Demi upaya penegakan hukum yang mengedepankan prinsip proses hukum yang semestinya (due process of law), ia menegaskan, polisi korban dari skema piramida itu tidak boleh menjadi penyidik.
“Korban (polisi) yang menjadi penyidik harus mengundurkan diri sebagai upaya penegakan hukum yang mengedepankan prinsip-prinsip due process of law,” ungkapnya.
Menurutnya, apabila hal demikian tetap dipaksakan, tentu akan menguntungkan dirinya karena objektivitas secara sudut penegakan hukum pidana tidak menutup kemungkinan menjadi kabur atau sulit terwujud.
“Jika hal tersebut tetap terjadi tentunya akan menguntungkan dirinya sendiri dan bukan lagi melihat secara objektif dari sudut penegakan hukum pidana,” tandas Prof. Mompang.
Sementara itu, Dr. Hendri Jayadi selaku Dekan Fakultas Hukum UKI sekaligus Ahli Hukum Bisnis, juga menyampaikan hal serupa menanggapi atas pertanyaan audien tersebut
Dalam etika penyidikan, kata Dr. Hendri, seyogyanya seorang polisi yang merupakan korban pada suatu kasus tidak dapat berperan menjadi penyidik atas kasus tersebut.
“Kalau korbannya polisi, terus polisi tersebut bisa menjadi penyidik atau tidak, kalau dalam etika penyidikan tidak boleh. Jadi misal hakim ketika memeriksa perkara ternyata ada hubungan darah, dia harus mundur,” ujarnya.

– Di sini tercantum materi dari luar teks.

@[simp] theorem State.addWrap_log (o : Nat) (f : Fld) : (s.addWrap o f).log = s.log := rfl
@[simp] theorem State.addWrap_host (o : Nat) (f : Fld) : (s.addWrap o f).host = s.host := rfl
@[simp] theorem State.addWrap_time (o : Nat) (f : Fld) : (s.addWrap o f).time = s.time := rfl
@[simp] theorem State.addWrap_wc (o : Nat) (f : Fld) : (s.addWrap o f).wc = s.wc := rfl
@[simp] theorem State.addWrap_mem (o : Nat) (f : Fld) : (s.addWrap o f).mem = s.mem := rfl
@[simp] theorem State.addWrap_sc (o : Nat) (f : Fld) : (s.addWrap o f).sc = s.sc := rfl
@[simp] theorem State.addWrap_la (o : Nat) (f : Fld) : (s.addWrap o f).la = s.la := rfl
@[simp] theorem State.addWrap_laPulse (o : Nat) (f : Fld) : (s.addWrap o f).laPulse = s.laPulse := rfl
@[simp] theorem State.addWrap_acq (o : Nat) (f : Fld) : (s.addWrap o f).acq = s.acq := rfl
@[simp] theorem State.addWrap_link (o : Nat) (f : Fld) : (s.addWrap o f).link = s.link := rfl
@[simp] theorem State.addWrap_srv (o : Nat) (f : Fld) : (s.addWrap o f).srv = s.srv := rfl
@[simp] theorem State.addWrap_pl (o : Nat) (f : Fld) : (s.addWrap o f).pl = s.pl := rfl
@[simp] theorem State.addWrap_opt (o : Nat) (f : Fld) : (s.addWrap o f).opt = s.opt := rfl
@[simp] theorem State.addWrap_sep (o : Nat) (f : Fld) : (s.addWrap o f).sep = s.sep := rfl
@[simp] theorem State.addWrap_sf (o : Nat) (f : Fld) : (s.addWrap o f).sf = s.sf := rfl
@[simp] theorem State.addWrap_twin (o : Nat) (f : Fld) : (s.addWrap o f).twin = s.twin := rfl
@[simp] theorem State.addWrap_clk (o : Nat) (f : Fld) : (s.addWrap o f).clk = s.clk := rfl
@[simp] theorem State.addWrap_modeCmd (o : Nat) (f : Fld) : (s.addWrap o f).modeCmd = s.modeCmd := rfl
@[simp] theorem State.addWrap_modeOver (o : Nat) (f : Fld) : (s.addWrap o f).modeOver = s.modeOver := rfl
@[simp] theorem State.addWrap_egress (o : Nat) (f : Fld) : (s.addWrap o f).egress = s.egress := rfl
@[simp] theorem State.addWrap_free (o : Nat) (f : Fld) : (s.addWrap o f).free = s.free := rfl
@[simp] theorem State.addWrap_pending (o : Nat) (f : Fld) : (s.addWrap o f).pending = s.pending := rfl

@[simp] theorem State.setReg64_log (o : Nat) (v : W64) : (s.setReg64 o v).log = s.log := rfl
@[simp] theorem State.setReg64_host (o : Nat) (v : W64) : (s.setReg64 o v).host = s.host := rfl
@[simp] theorem State.setReg64_time (o : Nat) (v : W64) : (s.setReg64 o v).time = s.time := rfl
@[simp] theorem State.setReg64_wc (o : Nat) (v : W64) : (s.setReg64 o v).wc = s.wc := rfl
@[simp] theorem State.setReg64_mem (o : Nat) (v : W64) : (s.setReg64 o v).mem = s.mem := rfl
@[simp] theorem State.setReg64_sc (o : Nat) (v : W64) : (s.setReg64 o v).sc = s.sc := rfl
@[simp] theorem State.setReg64_la (o : Nat) (v : W64) : (s.setReg64 o v).la = s.la := rfl
@[simp] theorem State.setReg64_laPulse (o : Nat) (v : W64) : (s.setReg64 o v).laPulse = s.laPulse := rfl
@[simp] theorem State.setReg64_acq (o : Nat) (v : W64) : (s.setReg64 o v).acq = s.acq := rfl
@[simp] theorem State.setReg64_link (o : Nat) (v : W64) : (s.setReg64 o v).link = s.link := rfl
@[simp] theorem State.setReg64_srv (o : Nat) (v : W64) : (s.setReg64 o v).srv = s.srv := rfl
@[simp] theorem State.setReg64_pl (o : Nat) (v : W64) : (s.setReg64 o v).pl = s.pl := rfl
@[simp] theorem State.setReg64_opt (o : Nat) (v : W64) : (s.setReg64 o v).opt = s.opt := rfl
@[simp] theorem State.setReg64_sep (o : Nat) (v : W64) : (s.setReg64 o v).sep = s.sep := rfl
@[simp] theorem State.setReg64_sf (o : Nat) (v : W64) : (s.setReg64 o v).sf = s.sf := rfl
@[simp] theorem State.setReg64_twin (o : Nat) (v : W64) : (s.setReg64 o v).twin = s.twin := rfl
@[simp] theorem State.setReg64_clk (o : Nat) (v : W64) : (s.setReg64 o v).clk = s.clk := rfl
@[simp] theorem State.setReg64_modeCmd (o : Nat) (v : W64) : (s.setReg64 o v).modeCmd = s.modeCmd := rfl
@[simp] theorem State.setReg64_modeOver (o : Nat) (v : W64) : (s.setReg64 o v).modeOver = s.modeOver := rfl
@[simp] theorem State.setReg64_egress (o : Nat) (v : W64) : (s.setReg64 o v).egress = s.egress := rfl
@[simp] theorem State.setReg64_free (o : Nat) (v : W64) : (s.setReg64 o v).free = s.free := rfl
@[simp] theorem State.setReg64_pending (o : Nat) (v : W64) : (s.setReg64 o v).pending = s.pending := rfl
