@[simp] theorem State.wakeDom_host (d : Nat) : (s.wakeDom d).host = s.host := by simp only [State.wakeDom]; split <;> simp
@[simp] theorem State.wakeDom_time (d : Nat) : (s.wakeDom d).time = s.time := by simp only [State.wakeDom]; split <;> simp
@[simp] theorem State.wakeDom_wc (d : Nat) : (s.wakeDom d).wc = s.wc := by simp only [State.wakeDom]; split <;> simp
@[simp] theorem State.wakeDom_mem (d : Nat) : (s.wakeDom d).mem = s.mem := by simp only [State.wakeDom]; split <;> simp
@[simp] theorem State.wakeDom_sc (d : Nat) : (s.wakeDom d).sc = s.sc := by simp only [State.wakeDom]; split <;> simp
@[simp] theorem State.wakeDom_la (d : Nat) : (s.wakeDom d).la = s.la := by simp only [State.wakeDom]; split <;> simp
@[simp] theorem State.wakeDom_laPulse (d : Nat) : (s.wakeDom d).laPulse = s.laPulse := by simp only [State.wakeDom]; split <;> simp
@[simp] theorem State.wakeDom_acq (d : Nat) : (s.wakeDom d).acq = s.acq := by simp only [State.wakeDom]; split <;> simp
@[simp] theorem State.wakeDom_link (d : Nat) : (s.wakeDom d).link = s.link := by simp only [State.wakeDom]; split <;> simp
@[simp] theorem State.wakeDom_srv (d : Nat) : (s.wakeDom d).srv = s.srv := by simp only [State.wakeDom]; split <;> simp
@[simp] theorem State.wakeDom_pl (d : Nat) : (s.wakeDom d).pl = s.pl := by simp only [State.wakeDom]; split <;> simp
@[simp] theorem State.wakeDom_opt (d : Nat) : (s.wakeDom d).opt = s.opt := by simp only [State.wakeDom]; split <;> simp
@[simp] theorem State.wakeDom_sep (d : Nat) : (s.wakeDom d).sep = s.sep := by simp only [State.wakeDom]; split <;> simp
@[simp] theorem State.wakeDom_sf (d : Nat) : (s.wakeDom d).sf = s.sf := by simp only [State.wakeDom]; split <;> simp
@[simp] theorem State.wakeDom_twin (d : Nat) : (s.wakeDom d).twin = s.twin := by simp only [State.wakeDom]; split <;> simp
@[simp] theorem State.wakeDom_clk (d : Nat) : (s.wakeDom d).clk = s.clk := by simp only [State.wakeDom]; split <;> simp
@[simp] theorem State.wakeDom_modeCmd (d : Nat) : (s.wakeDom d).modeCmd = s.modeCmd := by simp only [State.wakeDom]; split <;> simp
@[simp] theorem State.wakeDom_modeOver (d : Nat) : (s.wakeDom d).modeOver = s.modeOver := by simp only [State.wakeDom]; split <;> simp
@[simp] theorem State.wakeDom_egress (d : Nat) : (s.wakeDom d).egress = s.egress := by simp only [State.wakeDom]; split <;> simp
@[simp] theorem State.wakeDom_free (d : Nat) : (s.wakeDom d).free = s.free := by simp only [State.wakeDom]; split <;> simp
@[simp] theorem State.wakeDom_pending (d : Nat) : (s.wakeDom d).pending = s.pending := by simp only [State.wakeDom]; split <;> simp

theorem State.regsWf_wakeDom {s : State} (w : s.regsWf) (d : Nat) : (s.wakeDom d).regsWf := by
  simp only [State.wakeDom]; split
  · exact State.regsWf_setDom (State.regsWf_put w _ _ _) _ _
  · exact w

Kendati demikian, dalam upaya terjadinya kesetaraan atau kesamaan di depan hukum (equality before the law) yang menjujung asas dimana setiap orang harus tunduk pada proses hukum, sudah semestinya hal itu juga berlaku bagi penyidik.
“Penyidik pun sama, kan penyidik banyak, bukan cuma dia doang, dalam artian bisa penyidik lain supaya terjadi yang namanya equality before the law,” pungkas Dr. Hendri Jayadi.